# Taharoa Express



## raybnz

I found this article in my email this morning. Cannot find it posted anywhere else.

Bulk carrier listing off North Island coast 
22 June 2007 
Maritime New Zealand (MNZ) says it is closely tracking the progress of the bulk carrier Taharoa Express, which is listing after its load shifted in heavy swells.

The vessel reported to Maritime New Zealand at 2.30am today that it had a problem after its load of iron sand shifted while in rough sea about 42 nautical miles (78km) south west of Cape Egmont. 

The vessel is intact and not taking on any water, and all 25 crew are safe, Maritime New Zealand said. 
Conditions in the area are rough, with five to six metre swells in the open water. 
Maritime New Zealand said it was concerned and is keeping a close eye on the situation, at this point there are no reports of the vessel being in danger or distress. 

The Port of Taharoa pilot and loading master is on board the carrier and is overseeing its progress as it heads for the more sheltered waters of Golden Bay. 

It is expected to reach Golden Bay area about 1pm. Plans are in place to respond if the situation changes. 



Taharoa Express (74,364 gross, built 1990) 

(At 0300 22 June local time, vessel was reported listing 17 degrees, with duct keel flooded. Understand vessel was loading ironsands at Taharaoa offshore terminal pm 20 June when had to leave SBM due to bad weather and duct keel leaking from cargo hold (loading ironsand slurry).

At 1400 local NZ time vessel on LMIU in 40-37S, 173-25E, heading west at 8 knots for anchorage in Tasman Bay to resolve problems. Understand that duct keel flooding already reduced.

Understand about 45,000 tonnes of ironsands slurry and 1,200 tonnes HFO on board.)


----------



## lagerstedt

Attached is a photo of the bulk carrier. Photo by the Nelson Mail. The Taharoa Express runs a regular run from Taharoa to China and Japan. This is not the first time it has got into trouble off the NZ coast. Last time the 140,000 tonne ship lost power and drifted towards the beach southwest of Auckland.

Regards
Blair 
NZ


----------



## J Boyde

The TV has had a short, but interesting view of her. It seems that the slurry may have been a little too loose. To date thay are not giving any one any blame. I noted the reference to a Tahora port, I thought she was loaded in open water.
Jim B


----------



## non descript

*Taharoa Express in trouble off New Zeland*

From Tradewinds today:

_*Kiwi capesize crisis *


NYK’s 146,859-dwt bulker Taharoa Express (built 1990) has run into trouble in rough seas off the coast of New Zealand. 



NYK’s 146,859-dwt bulker Taharoa Express (built 1990)At one stage the bulk iron sand carrier was listing at 20 degrees after the harsh weather conditions caused the ship’s cargo to shift. 

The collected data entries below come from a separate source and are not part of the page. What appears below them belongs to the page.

-- ==== Sys2Proof/Machine/RegMapA.lean ====
section
/-! DEFINITION. The Balgal register map, blocks TOP to SND (chapter Balgal register maps and the chapters it names).
One address function and one field constant per register and field of the register tables of the spec, and the
table of every register of a block: its offset, its array strides and counts, its fields with access code and reset value. -/

namespace Sys2Proof.Machine

/-! ### Block TOP at 0x40000000 (R656) -/

def A_TOP_ID : Nat := 0x40000000
def TOP_ID_PART : Fld := ⟨A_TOP_ID, 0, 16⟩
def TOP_ID_MAJOR : Fld := ⟨A_TOP_ID, 16, 4⟩
def TOP_ID_MINOR : Fld := ⟨A_TOP_ID, 20, 4⟩
def A_TOP_CTRL : Nat := 0x40000004
def TOP_CTRL_LOCK : Fld := ⟨A_TOP_CTRL, 31, 1⟩
def A_TOP_STAT : Nat := 0x40000008
def TOP_STAT_ROLE : Fld := ⟨A_TOP_STAT, 0, 2⟩
def TOP_STAT_SIDE : Fld := ⟨A_TOP_STAT, 2, 1⟩
def TOP_STAT_CONVERTER : Fld := ⟨A_TOP_STAT, 3, 3⟩
def TOP_STAT_REDUNDANT : Fld := ⟨A_TOP_STAT, 6, 1⟩
def TOP_STAT_PHASE : Fld := ⟨A_TOP_STAT, 8, 4⟩
def TOP_STAT_FSTATE : Fld := ⟨A_TOP_STAT, 12, 2⟩
def TOP_STAT_COMMITTING : Fld := ⟨A_TOP_STAT, 14, 1⟩
def TOP_STAT_SAFE_RUN : Fld := ⟨A_TOP_STAT, 15, 1⟩
def A_TOP_BLOCKALL : Nat := 0x4000000c
def TOP_BLOCKALL_GO : Fld := ⟨A_TOP_BLOCKALL, 0, 1⟩
def TOP_BLOCKALL_KEY : Fld := ⟨A_TOP_BLOCKALL, 16, 16⟩
def A_TOP_IRQ_SUM : Nat := 0x40000010
def TOP_IRQ_SUM_BLK : Fld := ⟨A_TOP_IRQ_SUM, 0, 24⟩
def TOP_IRQ_SUM_REC0 : Fld := ⟨A_TOP_IRQ_SUM, 24, 1⟩
def TOP_IRQ_SUM_REC1 : Fld := ⟨A_TOP_IRQ_SUM, 25, 1⟩
def TOP_IRQ_SUM_REC2 : Fld := ⟨A_TOP_IRQ_SUM, 26, 1⟩
def TOP_IRQ_SUM_RECOVERED : Fld := ⟨A_TOP_IRQ_SUM, 27, 1⟩
def TOP_IRQ_SUM_FAILED : Fld := ⟨A_TOP_IRQ_SUM, 28, 1⟩
def A_TOP_IRQ_EN : Nat := 0x40000014
def TOP_IRQ_EN_EN_A : Fld := ⟨A_TOP_IRQ_EN, 0, 3⟩
def TOP_IRQ_EN_EN_B : Fld := ⟨A_TOP_IRQ_EN, 4, 1⟩
def TOP_IRQ_EN_EN_C : Fld := ⟨A_TOP_IRQ_EN, 6, 22⟩
def A_TOP_TEMP : Nat := 0x40000018
def TOP_TEMP_TEMP : Fld := ⟨A_TOP_TEMP, 0, 12⟩
def TOP_TEMP_HOT : Fld := ⟨A_TOP_TEMP, 12, 1⟩
def TOP_TEMP_CRIT : Fld := ⟨A_TOP_TEMP, 13, 1⟩
def TOP_TEMP_HOT_EV : Fld := ⟨A_TOP_TEMP, 14, 1⟩
def TOP_TEMP_CRIT_EV : Fld := ⟨A_TOP_TEMP, 15, 1⟩
def TOP_TEMP_PEAK : Fld := ⟨A_TOP_TEMP, 16, 12⟩
def TOP_TEMP_PEAK_CLR : Fld := ⟨A_TOP_TEMP, 31, 1⟩
def A_TOP_RST_CAUSE : Nat := 0x40000020
def TOP_RST_CAUSE_POR : Fld := ⟨A_TOP_RST_CAUSE, 0, 1⟩
def TOP_RST_CAUSE_PIN : Fld := ⟨A_TOP_RST_CAUSE, 1, 1⟩
def TOP_RST_CAUSE_SOFT : Fld := ⟨A_TOP_RST_CAUSE, 2, 1⟩
def TOP_RST_CAUSE_RAIL : Fld := ⟨A_TOP_RST_CAUSE, 3, 1⟩
def TOP_RST_CAUSE_STUCK : Fld := ⟨A_TOP_RST_CAUSE, 4, 1⟩
def A_TOP_RESET : Nat := 0x40000024
def TOP_RESET_GO : Fld := ⟨A_TOP_RESET, 0, 1⟩
def TOP_RESET_KEY : Fld := ⟨A_TOP_RESET, 16, 16⟩
def A_TOP_RST_CNT : Nat := 0x40000028
def TOP_RST_CNT : Fld := ⟨A_TOP_RST_CNT, 0, 16⟩
def A_TOP_SCRATCH (i : Nat) : Nat := 0x40000040 + 0x4 * i
def TOP_SCRATCH (i : Nat) : Fld := ⟨A_TOP_SCRATCH i, 0, 32⟩

/-- Every register of block TOP: address of index 0, array strides and counts, fields (R656). -/
def regsTOP_0 : List RegDesc := [
  ⟨0x40000000, [], [⟨0, 16, .ro, 0x6144⟩, ⟨16, 4, .ro, 0x1⟩, ⟨20, 4, .ro, 0x0⟩]⟩,
  ⟨0x40000004, [], [⟨31, 1, .w1s, 0x0⟩]⟩,
  ⟨0x40000008, [], [⟨0, 2, .ro, 0x0⟩, ⟨2, 1, .ro, 0x0⟩, ⟨3, 3, .ro, 0x0⟩, ⟨6, 1, .ro, 0x0⟩, ⟨8, 4, .ro, 0x0⟩, ⟨12, 2, .ro, 0x0⟩, ⟨14, 1, .ro, 0x0⟩, ⟨15, 1, .ro, 0x0⟩]⟩,
  ⟨0x4000000c, [], [⟨0, 1, .wo, 0x0⟩, ⟨16, 16, .wo, 0x0⟩]⟩,
  ⟨0x40000010, [], [⟨0, 24, .ro, 0x0⟩, ⟨24, 1, .ro, 0x0⟩, ⟨25, 1, .ro, 0x0⟩, ⟨26, 1, .ro, 0x0⟩, ⟨27, 1, .ro, 0x0⟩, ⟨28, 1, .ro, 0x0⟩]⟩,
  ⟨0x40000014, [], [⟨0, 3, .rw, 0x0⟩, ⟨4, 1, .rw, 0x0⟩, ⟨6, 22, .rw, 0x0⟩]⟩,
  ⟨0x40000018, [], [⟨0, 12, .ro, 0x0⟩, ⟨12, 1, .ro, 0x0⟩, ⟨13, 1, .ro, 0x0⟩, ⟨14, 1, .w1c, 0x0⟩, ⟨15, 1, .w1c, 0x0⟩, ⟨16, 12, .ro, 0x0⟩, ⟨31, 1, .wo, 0x0⟩]⟩,
  ⟨0x40000020, [], [⟨0, 1, .ro, 0x1⟩, ⟨1, 1, .ro, 0x0⟩, ⟨2, 1, .ro, 0x0⟩, ⟨3, 1, .ro, 0x0⟩, ⟨4, 1, .ro, 0x0⟩]⟩,
  ⟨0x40000024, [], [⟨0, 1, .wo, 0x0⟩, ⟨16, 16, .wo, 0x0⟩]⟩,
  ⟨0x40000028, [], [⟨0, 16, .ro, 0x0⟩]⟩,
  ⟨0x40000040, [(0x4, 4)], [⟨0, 32, .rw, 0x0⟩]⟩]
def regsTOP : List RegDesc := regsTOP_0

Maritime New Zealand said the ship first ran into trouble at about 14:30GMT on Thursday off the Taranaki coast 

Authorities said the ship would not be moved until the weather improved and they were satisfied the ship was safe. 

The ship was converted from a conventional bulker to its present role as a slurried iron sand carrier at the Tsurumi Works of Japan's NKK in 1999. 

It transports about 700,000 tons of iron sand annually from Taharoa to five major Japanese steel makers. 

A Maritime NZ spokeswoman said seawater was being pumped into internal tanks, and the list had been reduced to 18 degrees. 

The “huge operation” to right the ship was still under way, with two more pumps arriving today, she added. 

The weather-related incident is not being treated as an accident but the Transport Accident Investigation Commission will investigate how it happened. 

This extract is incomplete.